While it's great that it's happening, the "Fruitvale Alive" project has truly lagged. Even the city's information page shows it was supposed to start construction in the summer of 2022. In fact, studies and reports started on this project way back in 2005, as per this Tweet from Bike East Bay's Robert Prinz.

Streetsblog has reached out to Oakland DOT to try and get a fix on when the project will be completed and will update this post. For now "I’ve heard '2024,'" wrote Prinz in an email to Streetsblog. "But nothing more specific and no more recent renderings."

Big pluses of the project: the protected lane of course. And the new connection, as seen below at the bottom of the map in green, to the Bay Trail. Currently, the Bay Trail is unreachable from Fruitvale Avenue and the estuary without significant back tracking. Even if someone wanted to overland it, there are large fences thanks to the disused Union Pacific tracks that block access.

Note the Bay Trail connection at the bottom in green.
Note the Bay Trail connection at the bottom in green.

"East Bay Parks is working on a separate Bay Trail connection project that will be built during the tail end of the Fruitvale project," added Prinz. "A protected jughandle bike crossing will be added between these two projects basically serving the same purpose as a protected intersection."
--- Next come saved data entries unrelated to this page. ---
/-- Settles O30: the buffer's decode is an error or a frame, and gives the flag and the answer. -/
theorem endMarkerDecodesTheBuffer : Obligations.EndMarkerDecodesTheBuffer := by
  intro s hp hfs hlen
  have hrow : rxRow s.params s.rxContext (some s.params.marker) = .finish :=
    rxRow_finish (marker_notMem_resync hp) hfs hlen
  exact ⟨_, _, _, _, exec_destuff s s.buf, exec_decode s _, DecodeResult.isError_toRx_cases _, rxUnit_selected hrow,
    fun _ => exec_rxStep_row hrow⟩

/-- Settles O36: the selected row's instruction runs, and any other instruction of the answer is another row's. -/
theorem exactlyOneRowRuns : Obligations.ExactlyOneRowRuns := by
  intro s a _
  refine ⟨(rxRow s.params s.rxContext a).instr, (rxRow_instr _ _ a).2, RxRow.instr_wellFormed _,
    ⟨_, exec_selectedRow s a⟩, fun j henc hwf hne => ?_⟩
  obtain ⟨row, rfl, hexec⟩ := exec_of_encode_rx henc hwf
  rw [hexec]
  exact rxUnit_unselected fun h => hne (congrArg RxRow.instr h.symm)

/-- Settles O39: the dropped bytes leave the buffer as it was, and the marker decodes it. -/
theorem overflowRepeatsUntilTheMarker : Obligations.OverflowRepeatsUntilTheMarker := by
  intro s bs hp hfs hfail hcap hm
  obtain ⟨-, -, -, -, h3⟩ := (Params.valid_iff s.params).mp hp
  refine ⟨fun k hpos hk => ?_, ?_⟩
  · refine ⟨_, run_feed_take hp (by simp; omega), ?_⟩
    have hne : bs.take k ≠ [] := by
      rw [← List.length_pos_iff, List.length_take]
      omega
    rw [List.take_append_of_le_length hk,
      receive_overflow hfs hfail hcap fun h => hm (List.mem_of_mem_take h), if_neg hne]
    exact ⟨hfs, hfail, rfl, rfl⟩
  · have hrow : rxRow s.params s.rxContext (some s.params.marker) = .finish :=
      rxRow_finish (marker_notMem_resync hp) hfs (by simp; omega)
    have hend : receive s (bs ++ [s.params.marker]) = takeRow .finish s := by
      rw [receive_concat, receive_overflow hfs hfail hcap hm, rxTransition_setOut, rxTransition_row hrow]
    exact ⟨takeRow .finish s, (run_feed hp (by simp)).trans (congrArg _ hend), rfl, rfl, rfl, rfl⟩

/-- Settles O26: the row of "not available" is selected in every state. -/
theorem noByteChangesNothing : Obligations.NoByteChangesNothing :=
  fun _ => ⟨rxUnit_selected rxRow_none, fun _ => exec_rxStep_row rxRow_none⟩

/-- Settles O29: the marker's row is the noise row. -/
theorem noiseMarkerHasNoEffect : Obligations.NoiseMarkerHasNoEffect := by
  intro s hp hfs hlen
  have hrow : rxRow s.params s.rxContext (some s.params.marker) = .noise :=
    rxRow_noise (marker_notMem_resync hp) hfs hlen
  exact ⟨rxUnit_selected hrow, fun _ => exec_rxStep_row hrow⟩

/-- Settles O32: the byte's row is the data row. -/
theorem dataByteIsAppended : Obligations.DataByteIsAppended := by
  intro s b hfs hlen hb hresync
  have hrow : rxRow s.params s.rxContext (some b) = .data b := rxRow_data hb hresync hfs hlen
  exact ⟨rxUnit_selected hrow, fun _ => exec_rxStep_row hrow⟩

/-- Settles O49: the bank is changed at the one place that made the step. -/
theorem instancesAreIndependent : Obligations.InstancesAreIndependent := by
  intro bank bank' k h
  obtain ⟨s, t, hs, ht, rfl⟩ := Bank.step_next h
  obtain ⟨hk, -⟩ := List.getElem?_eq_some_iff.mp hs
  exact ⟨⟨s, t, hs, ht, List.getElem?_set_self hk⟩, List.length_set, fun j hj => List.getElem?_set_ne hj.symm⟩

end Sys2Proof.Machine


/-! PROOFS of spec/60_exceptions.md: DECODE's tests in their order, what SEND hands on, and that every selected
instruction answers. -/

namespace Sys2Proof.Machine

/-! ### DECODE over the indices of its operand -/

/-- R125: the payload stands between the header and the last byte. -/
theorem take_drop_header (a c h : Byte) (tail : List Byte) :
    ((a :: c :: h :: tail).drop 3).take ((a :: c :: h :: tail).length - 4) = tail.dropLast := by
  simp [List.dropLast_eq_take]

/-- R123: the payload's XOR, index by index. -/
theorem xorBytes_dropLast_eq_foldl (a c h : Byte) (tail : List Byte) : xorBytes tail.dropLast =
    (List.range' 3 ((a :: c :: h :: tail).length - 4)).foldl
      (fun acc i => acc ^^^ (a :: c :: h :: tail).getD i 0x00#8) 0x00#8 := by
  rw [← take_drop_header a c h]
  exact xorBytes_byteRange (by simp; omega)

theorem getD_last_eq_getLastD (a c h : Byte) {tail : List Byte} (hne : tail ≠ []) :
    (a :: c :: h :: tail).getD ((a :: c :: h :: tail).length - 1) 0x00#8 = tail.getLastD 0x00#8 := by
  rw [List.getD_eq_getElem?_getD, ← List.getLast?_eq_getElem?, List.getLastD_eq_getLast?]
  simp [List.getLast?_cons, List.getLast?_eq_some_getLast hne]

/-! ### SEND on a usable frame -/

theorem exec_send {g : Frame} (hg : g.layoutDefined = true) (s : State) :
    exec (.send (.frame g)) s = writeBytes (wireBytes s.params g) s := if_pos hg

/-- The transport keeps nothing of a call it answers with Error (R42, log entry 7). -/
theorem State.wrote_error (s : State) (w : List Byte) :
    s.wrote w .error = { s with out := ⟨.write .error, false, some (w, w.length)⟩ } := by
  simp [State.wrote, acceptedBytes]

variable {s : State}

/-- `writeBytes` answers unless the listed answer claims more bytes than it was given (R209, U9). -/
theorem writeBytes_completes {w : List Byte} (h : ∀ n, s.wr.head? = some (.written n) → n ≤ w.length) :
    ∃ t, writeBytes w s = .next t := by
  cases hwr : s.wr with
  | nil => exact ⟨_, writeBytes_free hwr⟩
  | cons a rest =>
    refine ⟨_, writeBytes_listed hwr ?_⟩
    cases a with
    | written n => exact decide_eq_true (h n (by rw [hwr]; rfl))
    | error => rfl

/-! ### Every decoded instruction answers -/

/-- An operation on well-formed operands answers. -/
theorem exec_completes_of_opRow {select : BitVec 4} {operands : Operands} {i : Instr} (h : OpRow select operands i)
    (hwf : i.wellFormed = true)
    (hsend : ∀ f n, i = .send (.frame f) → s.wr.head? = some (.written n) → n ≤ (wireBytes s.params f).length) :
    ∃ t, exec i s = .next t := by
  cases h with
  | stuff _ | destuff _ | decode _ | rxStep | rxReset => exact ⟨_, rfl⟩
  | checksum _ _ _ => exact ⟨_, exec_checksum (of_decide_eq_true hwf) s⟩
  | encode _ _ payload maxPayload =>
    by_cases hlong : payload.length > maxPayload
    · exact ⟨_, if_pos hlong⟩
    · exact ⟨_, if_neg hlong⟩
  | rawbytes _ =>
    obtain ⟨g, rfl, hg⟩ := EncodeResult.usable_iff.mp hwf
    exact ⟨_, exec_rawbytes hg s⟩
  | serialize _ =>
    obtain ⟨g, rfl, hg⟩ := EncodeResult.usable_iff.mp hwf
    exact ⟨_, exec_serialize hg s⟩
  | send _ =>
    obtain ⟨g, rfl, hg⟩ := EncodeResult.usable_iff.mp hwf
    rw [exec_send hg]
    exact writeBytes_completes fun n => hsend g n rfl

/-- The decoder's row of a transaction runs: an operation unless its code is reserved, and any byte-class row. -/
theorem exec_completes_of_decode {w : Transaction} {i : Instr} (h : decode s.params s.rxContext w = .ok i)
    (hwf : i.wellFormed = true) (hcode : ∀ code, i ≠ .reservedOp code)
    (hsend : ∀ f n, i = .send (.frame f) → s.wr.head? = some (.written n) → n ≤ (wireBytes s.params f).length) :
    ∃ t, exec i s = .next t := by
  cases w with
  | op select operands =>
    rcases decodeOp_cases select operands with ⟨j, hrow, e⟩ | ⟨-, e⟩ | ⟨-, e⟩ <;> cases e.symm.trans h
    · exact exec_completes_of_opRow hrow hwf hsend
    · exact absurd rfl (hcode select)
  | rx a => cases h; exact ⟨_, exec_selectedRow s a⟩
  | stuffUnit b => cases h; exact ⟨_, exec_stuffRow s b⟩
  | destuffUnit scan =>
    obtain ⟨row, hrow, rfl⟩ := destuffRow_of_decode h
    exact ⟨_, exec_destuffRow hrow⟩

/-! ### The statements -/

/-- Settles O17: DECODE's tests over the header and what follows it are those over the operand's indices. -/
theorem decodeTestsInOrder : Obligations.DecodeTestsInOrder := by
  intro s d
  refine exec_decode_eq_iff.mpr ?_
  match d with
  | [] | [_] | [_, _] => rfl
  | a :: c :: h :: tail =>
    rw [decodeBytes_cons, if_neg (show ¬ (a :: c :: h :: tail).length < 3 by simp)]
    refine if_congr Iff.rfl rfl ?_
    have hthree : (a :: c :: h :: tail).length = 3 ↔ tail = [] := by simp
    by_cases htail : tail = []
    · rw [if_pos htail, if_pos (hthree.mpr htail)]
      rfl
    · have hpos : 0 < tail.length := List.length_pos_iff.mpr htail
      have hfour : tail.length = 1 ↔ (a :: c :: h :: tail).length - 4 = 0 := by simp; omega
      rw [if_neg htail, if_neg (mt hthree.mp htail), ← xorBytes_dropLast_eq_foldl, getD_last_eq_getLastD a c h htail,
        take_drop_header]
      exact if_congr Iff.rfl rfl (if_congr hfour rfl rfl)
There's also a protected intersection planned for the intersection with East 12th. Unfortunately, none of the other intersections will be protected--and even at East 12th, going by the blueprints, only two of the four corners will get a protective island.

The only protected intersection is at E12. And only one side of it is protected.
The only protected intersection is at East 12th. And only one side of it is protected.

Two of Fruitvale's dangerous slip turns will be removed, but others will remain, apparently because of objections from AC Transit. In addition, no provisions have been made as yet to provide protection across the Fruitvale Avenue bridge--cyclists will either be forced to dismount and use the sidewalk, as they're obligated to do now, or will have to contend with car traffic and no bike lane at all.

This sorry situation won't be remedied.
This sorry situation won't be remedied. Photo: Streetsblog/Rudick

"Alameda is also working on their own separate project to continue the bikeway across the Fruitvale bridge and continue down Tilden Way to Clement and Broadway," wrote Prinz. More on that in a future post.

Also, as is too often the case, traffic control seems to have given near-zero consideration to the needs of cyclists and pedestrians during construction, as Streetsblog experienced when taking photos and surveying the area. Construction barriers that could have been used to protect cyclists and construction workers are instead used only to protect construction workers.

Photo: Streetsblog/Rudick

And not only couldn't the crew be bothered to create a detour for pedestrians, but they didn't even put up the sign they were furnished with about the closed sidewalk:

Photo: Streetsblog/Rudick

Of course, routes for cars are maintained, since drivers are the only people who count in the Bay Area (grrrrr).

No provisions were made for pedestrians during construction.

Grousing aside, Fruitvale Avenue was badly in need of work and it's great that this long overdue project is finally underway. In a year or two, things should be much better for people walking and biking between Fruitvale BART and Jingletown.